DATA EXCERPTS
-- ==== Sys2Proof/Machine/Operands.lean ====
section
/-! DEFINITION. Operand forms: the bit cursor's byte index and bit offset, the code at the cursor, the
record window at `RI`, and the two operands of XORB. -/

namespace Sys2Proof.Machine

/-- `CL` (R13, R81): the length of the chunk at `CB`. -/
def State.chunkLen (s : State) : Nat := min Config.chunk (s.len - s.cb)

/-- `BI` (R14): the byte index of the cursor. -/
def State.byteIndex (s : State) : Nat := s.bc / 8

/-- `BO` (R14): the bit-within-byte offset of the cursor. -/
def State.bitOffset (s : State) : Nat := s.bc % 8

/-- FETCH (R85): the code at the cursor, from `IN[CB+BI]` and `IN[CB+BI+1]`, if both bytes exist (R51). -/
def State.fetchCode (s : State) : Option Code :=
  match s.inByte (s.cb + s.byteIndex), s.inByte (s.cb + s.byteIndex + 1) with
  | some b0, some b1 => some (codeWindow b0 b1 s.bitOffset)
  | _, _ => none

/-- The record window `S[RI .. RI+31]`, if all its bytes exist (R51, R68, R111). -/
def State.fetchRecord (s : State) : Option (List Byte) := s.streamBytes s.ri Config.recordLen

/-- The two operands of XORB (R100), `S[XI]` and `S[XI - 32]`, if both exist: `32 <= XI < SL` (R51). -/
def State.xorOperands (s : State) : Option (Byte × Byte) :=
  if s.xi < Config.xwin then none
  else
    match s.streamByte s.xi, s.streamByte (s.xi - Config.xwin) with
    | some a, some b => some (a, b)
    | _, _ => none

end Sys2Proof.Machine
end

ABOUT THIS EXERCISE
Print the complete listing again, exactly as it stands.

EXERCISE RESPONSE
-- ==== Sys2Proof/Machine/Operands.lean ====
section
/-! DEFINITION. Operand forms: the bit cursor's byte index and bit offset, the code at the cursor, the
record window at `RI`, and the two operands of XORB. -/

namespace Sys2Proof.Machine

/-- `CL` (R13, R81): the length of the chunk at `CB`. -/
def State.chunkLen (s : State) : Nat := min Config.chunk (s.len - s.cb)

/-- `BI` (R14): the byte index of the cursor. -/
def State.byteIndex (s : State) : Nat := s.bc / 8

/-- `BO` (R14): the bit-within-byte offset of the cursor. -/
def State.bitOffset (s : State) : Nat := s.bc % 8

/-- FETCH (R85): the code at the cursor, from `IN[CB+BI]` and `IN[CB+BI+1]`, if both bytes exist (R51). -/
def State.fetchCode (s : State) : Option Code :=
  match s.inByte (s.cb + s.byteIndex), s.inByte (s.cb + s.byteIndex + 1) with
  | some b0, some b1 => some (codeWindow b0 b1 s.bitOffset)
  | _, _ => none

/-- The record window `S[RI .. RI+31]`, if all its bytes exist (R51, R68, R111). -/
def State.fetchRecord (s : State) : Option (List Byte) := s.streamBytes s.ri Config.recordLen

/-- The two operands of XORB (R100), `S[XI]` and `S[XI - 32]`, if both exist: `32 <= XI < SL` (R51). -/
def State.xorOperands (s : State) : Option (Byte × Byte) :=
  if s.xi < Config.xwin then none
  else
    match s.streamByte s.xi, s.streamByte (s.xi - Config.xwin) with
    | some a, some b => some (a, b)
    | _, _ => none

end Sys2Proof.Machine
end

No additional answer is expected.